As described previously, the AAG must be split into two streams, one to the Combustion Chamber and the other to the Thermal Reactor. The pressure controller should cascade to the flow controller that manipulates the control valve to the Thermal Reactor, as shown in Figure 6.
The AAG flow to the Combustion Chamber should be on flow control and set in ratio to the total AAG flow. The ratio should be set to send one-third of the total AAG to the front burner to provide the conditions necessary to prevent NOx formation.
Figure 6: SRU Acid Gas Feed Controls
Air Blower Controls
An SRU typically has two air blowers to provide combustion air. Each blower is usually designed to provide 100% of the required air rate. Therefore, only one blower is needed in service. However, both blowers are often running to prevent an SRU shutdown due to blower failure. To ensure proper operation, the following blower controls are implemented:
- Anti-surge control – maintains the flow through the blower above the surge point by adjusting the blowoff control valve.
- Performance control – adjusts the blower speed or the suction valve to meet process demand for air, as measured by air header pressure.
- Load balance – adjusts the speed or suction valve to balance the loads, thus preventing one blower from blowing off considerably more than the other.
Figure 7 shows the controls for a turbine-driven blower and for a motor-driven blower.
Figure 7: SRU Air Blower Controls
Load Balance Objective
The header pressure controller in Figure 7 can control the pressure at any combination of governor and suction valve positions. For example, blower A governor could be near minimum speed while blower B suction valve is near wide open. The objective of Load Balance is to adjust the governor and suction valve positions to balance the loads on the blowers. This is done by manipulating the bias controllers shown in Figure 7.
When both blowers are blowing off, which will almost always be the case because each blower is sized to be 100% of design, then the Load Balance adjusts the loads based on their relative discharge pressures. The operator designates one of the blowers to be dominant and the other blower is set to have a slightly lower discharge pressure. This arrangement ensures that, should the dominant blower trip, the other blower can take over control before the air rate falls off significantly, thus avoiding a trip of the entire unit.
Gore, Allison and Associates (GAA) has developed the COPE process to greatly improve SRU operation. The COPE design includes an acid gas burner that can handle all of the acid gas, AAG and SWAG, and can completely destroy the NH3 in the SWAG. There is no longer a need to send a calculated portion of the AAG to the Combustion Chamber and bypass the remainder. An AAG pre-heater is added to prevent the AAG from condensing light components in the SWAG. Also, a recycle line provides a means of cooling the flame when oxygen is injected. Figure 8 shows the COPE modifications to the process.

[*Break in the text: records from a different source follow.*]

-- ==== Sys2Proof/Laws/Bytes.lean ====
section
/-! SUPPORT. What the byte and serialization functions do (00_scope.md R11, R12). -/

namespace Sys2Proof.Machine

/-- A statement about every row holds when it holds of the eight rows. -/
theorem forall_row {p : Fin 8 → Prop} (h0 : p 0) (h1 : p 1) (h2 : p 2) (h3 : p 3) (h4 : p 4) (h5 : p 5) (h6 : p 6)
    (h7 : p 7) (i : Fin 8) : p i := by
  match i with
  | 0 => exact h0
  | 1 => exact h1
  | 2 => exact h2
  | 3 => exact h3
  | 4 => exact h4
  | 5 => exact h5
  | 6 => exact h6
  | 7 => exact h7

theorem byteOf_getLsbD (w : Word) (i : Fin 8) (k : Nat) :
    (byteOf w i).getLsbD k = (decide (k < 8) && w.getLsbD (56 - 8 * i.val + k)) := by
  simp [byteOf, BitVec.getLsbD_extractLsb']

/-- Row `i` of an assembled column is the byte put there. -/
@[simp] theorem byteOf_wordOf (c : Fin 8 → Byte) (i : Fin 8) : byteOf (wordOf c) i = c i := by
  revert i
  refine forall_row ?_ ?_ ?_ ?_ ?_ ?_ ?_ ?_ <;>
  · apply BitVec.eq_of_getLsbD_eq
    intro k hk
    rw [byteOf_getLsbD]
    simp [wordOf]
    grind

/-- Two words with the same eight bytes are equal. -/
theorem word_ext {a b : Word} (h : ∀ i, byteOf a i = byteOf b i) : a = b := by
  apply BitVec.eq_of_getLsbD_eq
  intro k hk
  have := congrArg (fun x => BitVec.getLsbD x (k % 8)) (h ⟨7 - k / 8, by omega⟩)
  simp only [byteOf_getLsbD] at this
  have e : 56 - 8 * (7 - k / 8) + k % 8 = k := by omega
  simpa [e, Nat.mod_lt] using this

@[simp] theorem wordOf_byteOf (w : Word) : wordOf (byteOf w) = w := word_ext fun i => byteOf_wordOf _ i

@[simp] theorem byteOf_xor (a b : Word) (i : Fin 8) : byteOf (a ^^^ b) i = byteOf a i ^^^ byteOf b i := by
  simp [byteOf, BitVec.extractLsb'_xor]

/-- Two 512-bit values with the same eight words are equal. -/
theorem wide_ext {A B : Wide} (h : ∀ j : Fin 8, A[j] = B[j]) : A = B :=
  Vector.ext fun i hi => h ⟨i, hi⟩

@[simp] theorem xorWide_getElem (X Y : Wide) (j : Nat) (hj : j < 8) : (xorWide X Y)[j] = X[j] ^^^ Y[j] := by
  simp [xorWide]

@[simp] theorem deser_getElem (b : Vector Byte 64) (j : Nat) (hj : j < 8) :
    (deser b)[j] = wordOf fun i : Fin 8 => b[8 * j + i.val] := by
  simp [deser]

@[simp] theorem ser_getElem (A : Wide) (k : Nat) (hk : k < 64) :
    (ser A)[k] = byteOf A[k / 8] ⟨k % 8, Nat.mod_lt _ (by decide)⟩ := by
  simp [ser]

@[simp] theorem be64_length (v : Word) : (be64 v).length = 8 := by simp [be64]

/-- Two maps of words that carry ⊕ to ⊕ and agree on the 64 words of one bit are equal. -/
theorem xor_linear_ext (f g : Word → Word) (hf : ∀ a b, f (a ^^^ b) = f a ^^^ f b)
    (hg : ∀ a b, g (a ^^^ b) = g a ^^^ g b)
    (h : ∀ k : Fin 64, f (BitVec.twoPow 64 k.val) = g (BitVec.twoPow 64 k.val)) (w : Word) : f w = g w := by
  have z : ∀ f : Word → Word, (∀ a b, f (a ^^^ b) = f a ^^^ f b) → f 0 = 0 := by
    intro f hf
    have := hf 0 0
    simpa using this
  have key : ∀ m, m ≤ 64 → ∀ w : Word, w.toNat < 2 ^ m → f w = g w := by
    intro m
    induction m with
    | zero =>
      intro _ w hw
      have : w = 0 := BitVec.eq_of_toNat_eq (by simpa using hw)
      rw [this, z f hf, z g hg]
    | succ m ih =>
      intro hm w hw
      have tp : (BitVec.twoPow 64 m).toNat = 2 ^ m := by
        rw [BitVec.toNat_twoPow]; exact Nat.mod_eq_of_lt (Nat.pow_lt_pow_right (by decide) (by omega))
      by_cases hb : w.toNat < 2 ^ m
      · exact ih (by omega) w hb
      · have e : w = (w ^^^ BitVec.twoPow 64 m) ^^^ BitVec.twoPow 64 m := by
          rw [BitVec.xor_assoc]; simp
        have lt : (w ^^^ BitVec.twoPow 64 m).toNat < 2 ^ m := by
          rw [BitVec.toNat_xor, tp]
          apply Nat.lt_of_testBit m
          · rw [Nat.testBit_xor, Nat.testBit_two_pow_self]
            have : w.toNat.testBit m = true := by
              rw [Nat.testBit_eq_decide_div_mod_eq]
              have : w.toNat / 2 ^ m = 1 := by
                apply Nat.div_eq_of_lt_le
                · omega
                · rw [Nat.pow_succ] at hw; omega
              simp [this]
            simp [this]
          · exact Nat.testBit_two_pow_self
          · intro j hj
            rw [Nat.testBit_xor, Nat.testBit_two_pow_of_ne (by omega),
              Nat.testBit_lt_two_pow (Nat.lt_of_lt_of_le hw (Nat.pow_le_pow_right (by decide) hj))]
            rfl
        rw [e, hf, hg, ih (by omega) _ lt, h ⟨m, by omega⟩]
  exact key 64 le_rfl w w.isLt

end Sys2Proof.Machine
end

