-- ==== Sys2Proof/Tests/Slice0.lean ====
section
/-! SUPPORT. Tests. Every expected value is a vector of 95_test_vectors.md (its id in the comment) or written out from
the rule cited; and, for each obligation with hypotheses, a witness that meets them. -/

namespace Sys2Proof.Tests

open Sys2Proof Sys2Proof.Machine

-- One proof at a time: kernel evaluations of whole permutations side by side need several times the memory.
set_option Elab.async false

/-! Helpers: small states. -/

/-- The zero 512-bit value. -/
def zeroWide : Wide := #v[0, 0, 0, 0, 0, 0, 0, 0]

/-- The block register with V1's 32 message bytes and 32 zero bytes. -/
def blockV1 : Wide :=
  #v[0x346e80880ecc9e84, 0xce6022cf3756a1df, 0x1756840ef7ea65c6, 0x44c99f6d3da31f2b, 0, 0, 0, 0]

/-- V1's message with its padding (FN1). -/
def paddedV1 : Wide :=
  #v[0x346e80880ecc9e84, 0xce6022cf3756a1df, 0x1756840ef7ea65c6, 0x44c99f6d3da31f2b, 0x8000000000000000, 0, 0, 1]

/-- A seeded state with M = 0 and nothing pending. -/
def seeded : State := { State.reset with m := zeroWide, buf := Vector.replicate 64 0xEE }

/-- The state after FINAL, as far as the flags go. -/
def finalized : State := { seeded with fin := true, cnt := 1 }

/-- A seeded state with `n` tail bytes 0x61. -/
def withTail (n : Fin 64) : State := { seeded with buf := Vector.replicate 64 0x61, off := n }

/-- The next state, if there is one. -/
def next? : Host.Outcome State Fault Refusal → Option State
  | .next t => some t
  | .fault _ | .refused _ => none

/-- STATUS after one command word is written to CMD. -/
def statusAfter (s : State) (v : Nat) : Option Word := (next? (step (s.withFetchWord 64 v))).map statusWord

/-- The reply to a read of the slot at byte offset `o`. -/
def replyAt (s : State) (o : Int) : Option (List Word) :=
  (next? (step { s with pending := [.read o 8] })).map (·.replies)

/-! Well-formedness (R72): the check refuses LEN above 64. -/

theorem test_wf_refuses_absorb_65 : (Instr.absorb 65).wf = false := by decide
theorem test_wf_refuses_absorb_127 : (Instr.absorb 127).wf = false := by decide
theorem test_wf_takes_absorb_0_and_64 : (Instr.absorb 0).wf = true ∧ (Instr.absorb 64).wf = true := by decide

/-! Decoding (R70, R74): words written out bit by bit, RZ2 (41 bits), LEN (7), RZ1 (8), OPC (8). -/

theorem test_decode_nop :
    decode (0b00000000000000000000000000000000000000000#41 ++ 0b0000000#7 ++ 0b00000000#8 ++ 0b00000000#8) = .cmd .nop := by
  decide
theorem test_decode_init :
    decode (0b00000000000000000000000000000000000000000#41 ++ 0b0000000#7 ++ 0b00000000#8 ++ 0b00000001#8) = .cmd .init := by
  decide
theorem test_decode_permp :
    decode (0b00000000000000000000000000000000000000000#41 ++ 0b0000000#7 ++ 0b00000000#8 ++ 0b00010000#8) = .cmd .permp := by
  decide
theorem test_decode_permq :
    decode (0b00000000000000000000000000000000000000000#41 ++ 0b0000000#7 ++ 0b00000000#8 ++ 0b00010001#8) = .cmd .permq := by
  decide
theorem test_decode_compress :
    decode (0b00000000000000000000000000000000000000000#41 ++ 0b0000000#7 ++ 0b00000000#8 ++ 0b00100000#8) =
      .cmd .compress := by decide
theorem test_decode_absorb_32 :
    decode (0b00000000000000000000000000000000000000000#41 ++ 0b0100000#7 ++ 0b00000000#8 ++ 0b00110000#8) =
      .cmd (.absorb 32) := by decide
theorem test_decode_absorb_64 :
    decode (0b00000000000000000000000000000000000000000#41 ++ 0b1000000#7 ++ 0b00000000#8 ++ 0b00110000#8) =
      .cmd (.absorb 64) := by decide
theorem test_decode_final :
    decode (0b00000000000000000000000000000000000000000#41 ++ 0b0000000#7 ++ 0b00000000#8 ++ 0b01000000#8) =
      .cmd .final := by decide

/-- E1 to E9: the causes of the words that decoding rejects, as STATUS shows them. -/
theorem test_rejected_words :
    [0x2, 0xff, 0x102, 0x10000, 0x410030, 0x100, 0x800000, 0x8000000000000001, 0x400040].map (statusAfter seeded) =
      [some 0x12, some 0x12, some 0x12, some 0x22, some 0x22, some 0x22, some 0x22, some 0x22, some 0x22] := by
  decide +kernel

/-- E10 to E13: the causes while FIN = 1. -/
theorem test_rejected_after_final :
    [0x10030, 0x410030, 0x20, 0x40].map (statusAfter finalized) = [some 0x33, some 0x23, some 0x33, some 0x33] := by
  decide +kernel

/-- E15: the first cause is kept. -/
theorem test_first_cause_kept : statusAfter { finalized with err := true, ecause := 3 } 0x2 = some 0x33 := by
  decide +kernel

/-! Field, S-box and tables (F1 to F17). -/

theorem test_gmul :
    gmul 0x02 0x80 = 0x1b ∧ gmul 0x03 0xff = 0x1a ∧ gmul 0x07 0x63 = 0x32 ∧ gmul 0x05 0x01 = 0x05 ∧
    gmul 0x04 0x80 = 0x36 ∧ gmul 0x02 0x57 = 0xae ∧ gmul 0x57 0x83 = 0xc1 := by decide +kernel
theorem test_sbox :
    sbox 0x00 = 0x63 ∧ sbox 0x01 = 0x7c ∧ sbox 0x53 = 0xed ∧ sbox 0x80 = 0xcd ∧ sbox 0xff = 0x16 ∧ sbox 0x9f = 0xdb ∧
    sbox 0xef = 0xdf := by decide +kernel
theorem test_t0_t4 :
    t0 0x00 = 0xc632f4a5f497a5c6 ∧ t0 0xff = 0x2c624e3a4e583a2c ∧ t4 0x00 = 0xf497a5c6c632f4a5 := by decide +kernel

/-! The steps of a round (P1, P2, P5, P6, P7). -/

theorem test_round_constants_of_round_9 :
    addRoundConstant .P 9 zeroWide =
      #v[0x0900000000000000, 0x1900000000000000, 0x2900000000000000, 0x3900000000000000,
         0x4900000000000000, 0x5900000000000000, 0x6900000000000000, 0x7900000000000000] ∧
    addRoundConstant .Q 9 zeroWide =
      #v[0xfffffffffffffff6, 0xffffffffffffffe6, 0xffffffffffffffd6, 0xffffffffffffffc6,
         0xffffffffffffffb6, 0xffffffffffffffa6, 0xffffffffffffff96, 0xffffffffffffff86] := by decide +kernel
/-- P6, columns 0 and 7 of SH_P(SEQ) and SH_Q(SEQ). -/
theorem test_shift_bytes :
    let seq : Wide := #v[0x0001020304050607, 0x08090a0b0c0d0e0f, 0x1011121314151617, 0x18191a1b1c1d1e1f,
      0x2021222324252627, 0x28292a2b2c2d2e2f, 0x3031323334353637, 0x38393a3b3c3d3e3f]
    (shiftBytes .P seq)[0] = 0x0009121b242d363f ∧ (shiftBytes .P seq)[7] = 0x38010a131c252e37 ∧
    (shiftBytes .Q seq)[0] = 0x08192a3b04152637 ∧ (shiftBytes .Q seq)[7] = 0x001122333c0d1e2f := by decide +kernel
theorem test_mix_column :
    mixColumn 0x0100000000000000 = 0x0207050305040302 ∧ mixColumn 0x0001000000000000 = 0x0202070503050403 ∧
    mixColumn 0x8000000000000000 = 0x1badb69bb6369b1b ∧ mixColumn 0x0101010101010101 = 0x0303030303030303 := by
  decide +kernel
/-- P1: round 0 of P on the zero state. -/
theorem test_round_0_of_P :
    permRound .P 0 zeroWide =
      #v[0xa5a5a5a5a5a5a5a5, 0xecd79e459e3745ec, 0x16bf0cc20cd8c216, 0x6b8b450c45220c6b,
         0x71a87c1b7c161b71, 0xc53555f55565f5c5, 0xd891ec6bec5f6bd8, 0xc13b5ff35f6df3c1] := by decide +kernel
/-- P2: round 0 of Q on the zero state. -/
theorem test_round_0_of_Q :
    permRound .Q 0 zeroWide =
      #v[0x6fee76ee2376bbbb, 0x1ad095d0b595f0f0, 0x3a3a3a3a3a3a3a3a, 0x73fa7afa337ab3b3,
         0xafa4b9a42cb93131, 0xc3e085e07c851919, 0x605c185c42180606, 0x2cf28bf29d8be4e4] := by decide +kernel

/-! One command each, as a step. -/

/-- CT1. -/
theorem test_nop_keeps_status : statusAfter (withTail 20) 0x0 = some 0x1400 := by decide +kernel

/-- CT2. -/
theorem test_init :
    (next? (step ({ finalized with err := true, ecause := 3, cnt := 5, m := blockV1 }.withFetchWord 64 0x1))).map
        (fun t => (t.h, t.m, t.cnt, statusWord t)) =
      some (#v[0, 0, 0, 0, 0, 0, 0, 0x100], blockV1, 0, 0) := by decide +kernel
/-- CT3. -/
theorem test_init_discards_the_tail : statusAfter (withTail 20) 0x1 = some 0 := by decide +kernel

/-- P3, with FIN = 1 (E14). -/
theorem test_permp :
    (next? (step (finalized.withFetchWord 64 0x10))).map (fun t => (t.m, statusWord t)) =
      some (#v[0xfe6b3ff6e1b1f889, 0xd83923035f680d90, 0x45b0638169572528, 0xa8492a5c88d027cd,
               0x65cd03a17ae9b3b3, 0xb8b0f1f98943379c, 0xc854967271555cd2, 0x8f2a2ed0b0516ced], 1) := by
  decide +kernel
/-- P4. -/
theorem test_permq :
    (next? (step (seeded.withFetchWord 64 0x11))).map (fun t => (t.m, statusWord t)) =
      some (#v[0x69a5292fde77ed9b, 0x522c8429d6d130e8, 0x3245ff920f0b4827, 0x9f983217fab8f761,
               0x2c9726fe50ead1d0, 0x1a1484339a7b1831, 0xbbcca90efd38ab9e, 0x880ded4f3e03f5f3], 0) := by
  decide +kernel

/-- FN1: the compression of V1's padded block from the IV; COMPRESS counts no block (PR6). -/
theorem test_compress :
    (next? (step ({ seeded with m := paddedV1 }.withFetchWord 64 0x20))).map (fun t => (t.h, t.cnt, statusWord t)) =
      some (#v[0xc4ec4c4a03f799f0, 0xfcf40ecbcacf1098, 0x4240d7cb3eff0ce9, 0xc6de0686c34b916a,
               0x1f8ec477567aeeaf, 0xbbfd12f65f162fc5, 0xcaeb3330e47d6707, 0x9bbcd34d47731359], 0, 0) := by
  decide +kernel

/-- AB3: 32 bytes on an empty buffer, no compression. -/
theorem test_absorb_32 :
    (next? (step ({ seeded with m := blockV1 }.withFetchWord 64 0x200030))).map
        (fun t => (t.h, t.cnt, statusWord t, tailBytes t)) =
      some (Config.iv, 0, 0x2000,
        [0x34, 0x6e, 0x80, 0x88, 0x0e, 0xcc, 0x9e, 0x84, 0xce, 0x60, 0x22, 0xcf, 0x37, 0x56, 0xa1, 0xdf,
         0x17, 0x56, 0x84, 0x0e, 0xf7, 0xea, 0x65, 0xc6, 0x44, 0xc9, 0x9f, 0x6d, 0x3d, 0xa3, 0x1f, 0x2b]) := by
  decide +kernel
/-- AB4: 40 bytes onto 40 buffered bytes, one compression after the 24th. -/
theorem test_absorb_across_a_block :
    (next? (step ({ withTail 40 with m := Vector.replicate 8 0x6161616161616161 }.withFetchWord 64 0x280030))).map
        (fun t => (t.cnt, statusWord t, tailBytes t)) = some (1, 0x1000, List.replicate 16 0x61) := by
  decide +kernel

/-- V1, FN1: FINAL after the 32 bytes of the source's known-answer vector compresses the padded block, once. -/
theorem test_final_of_the_known_answer :
    (next? (step ({ seeded with buf := ser blockV1, off := 32 }.withFetchWord 64 0x40))).map
        (fun t => (deser t.buf, t.cnt, statusWord t)) = some (paddedV1, 1, 1) := by decide +kernel
/-- V1, FN1: the output transform of the value that block's compression leaves (test_compress) gives the digest. -/
theorem test_output_transform_of_the_known_answer :
    outputTransform #v[0xc4ec4c4a03f799f0, 0xfcf40ecbcacf1098, 0x4240d7cb3eff0ce9, 0xc6de0686c34b916a,
        0x1f8ec477567aeeaf, 0xbbfd12f65f162fc5, 0xcaeb3330e47d6707, 0x9bbcd34d47731359] =
      #v[0x1f55a2943deb3ee2, 0xb0c31101d41d2a81, 0xd9304b2b74b2ecbd, 0x42a02a8ebfec70dd,
         0x137667957fb50e35, 0x67f28f459002f6c5, 0x2f80d46a0094ba46, 0x63b41b43aff53d77] := by decide +kernel
/-- PD1 to PD9. -/
theorem test_padding :
    pad 55 0 = [0x80, 0, 0, 0, 0, 0, 0, 0, 1] ∧
    pad 56 0 = 0x80 :: (List.replicate 63 0 ++ [0, 0, 0, 0, 0, 0, 0, 2]) ∧
    pad 63 0 = 0x80 :: (List.replicate 56 0 ++ [0, 0, 0, 0, 0, 0, 0, 2]) ∧
    pad 0 0xffffffffffffffff = 0x80 :: (List.replicate 55 0 ++ [0, 0, 0, 0, 0, 0, 0, 0]) ∧
    pad 55 0xfffffffffffffffe = [0x80, 0xff, 0xff, 0xff, 0xff, 0xff, 0xff, 0xff, 0xff] ∧
    pad 56 0xffffffffffffffff = 0x80 :: (List.replicate 63 0 ++ [0, 0, 0, 0, 0, 0, 0, 1]) := by decide +kernel

/-! The register window (RG1 to RG8; 20_memory.md R50). -/

/-- RG1, RG3 and the boundaries of the map: CMD, STATUS, CNT, the last reserved slot below H, H0, H7, M0, M7, the
first and the last reserved slot above M. -/
theorem test_window_reads :
    let s := { seeded with cnt := 9, off := 32, h := #v[10, 11, 12, 13, 14, 15, 16, 17], m := #v[20, 21, 22, 23, 24, 25, 26, 27] }
    [0x00, 0x08, 0x10, 0x18, 0x38, 0x40, 0x78, 0x80, 0xB8, 0xC0, 0xF8].map (replyAt s) =
      [some [0], some [0x2000], some [9], some [0], some [0], some [10], some [17], some [20], some [27], some [0],
       some [0]] := by decide +kernel
/-- RG4: writes to H0, CNT and STATUS are ignored. -/
theorem test_ignored_writes :
    [(0x40, 5), (0x10, 7), (0x08, 0xff)].map (fun p : Int × Word =>
      (next? (step { seeded with pending := [.write p.1 8 p.2] })).map fun t => (t.h, t.cnt, statusWord t)) =
      [some (Config.iv, 0, 0), some (Config.iv, 0, 0), some (Config.iv, 0, 0)] := by decide +kernel
/-- RG5. -/
theorem test_write_m3 :
    (next? (step { seeded with pending := [.write 0x98 8 0x0123456789abcdef] })).map (fun t => (t.m, replyAt t 0x98)) =
      some (#v[0, 0, 0, 0x0123456789abcdef, 0, 0, 0, 0], some [0x0123456789abcdef]) := by decide +kernel
/-- RG8. -/
theorem test_status_33 : statusWord { finalized with err := true, ecause := 3 } = 0x33 := by decide +kernel

/-! The text of a program (R79, R80). -/

theorem test_parse_absorb :
    parseLine "ABSORB 0x20   ; 0x0000000000200030".toList = some [.command (.absorb 32)] ∧
    parseLine "ABSORB 65".toList = none := by decide +kernel
theorem test_parse_wr_and_loadm :
    parseLine "WR M0, 0x6162000000000000".toList = some [.wr (.m 0) 0x6162000000000000] ∧
    parseLine "LOADM 61 62".toList = some (loadm [0x61, 0x62]) := by decide +kernel

/-! Witnesses: for each obligation with hypotheses, concrete values that meet all of them together. -/

/-- EncodeThenDecodeGivesTheCommand, at both ends of LEN. -/
theorem witness_EncodeThenDecode :
    Instr.wf (.absorb 0) = true ∧ Instr.wf (.absorb 64) = true ∧ Instr.wf .final = true := by decide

Figure 8: COPE Process Flow Diagram
No.1 Condenser Recycle Gas
Oxygen injection is usually limited by high Thermal Reactor temperature. The COPE design includes the ability to reduce Thermal Reactor temperature by injecting steam into the COPE burner and also by recycling tail gas from the outlet of Condenser No.1 to the COPE burner.
An ejector is included in the design to pump the recycle gas from the No.1 Condenser to the burner. The ejector is driven by the same steam that is used to cool the burner. The steam rate is controlled separately so that the first cooling action is provided by steam alone. After the steam reaches a preset rate, recycle is brought in to increase the cooling. The steam and recycle flow rates are set by a characterizer that provides the required steam and recycle rate at various oxygen flow rates. The operator can adjust the steam and recycle gas flows up or down via a gain factor. Figure 9 shows the recycle gas control scheme.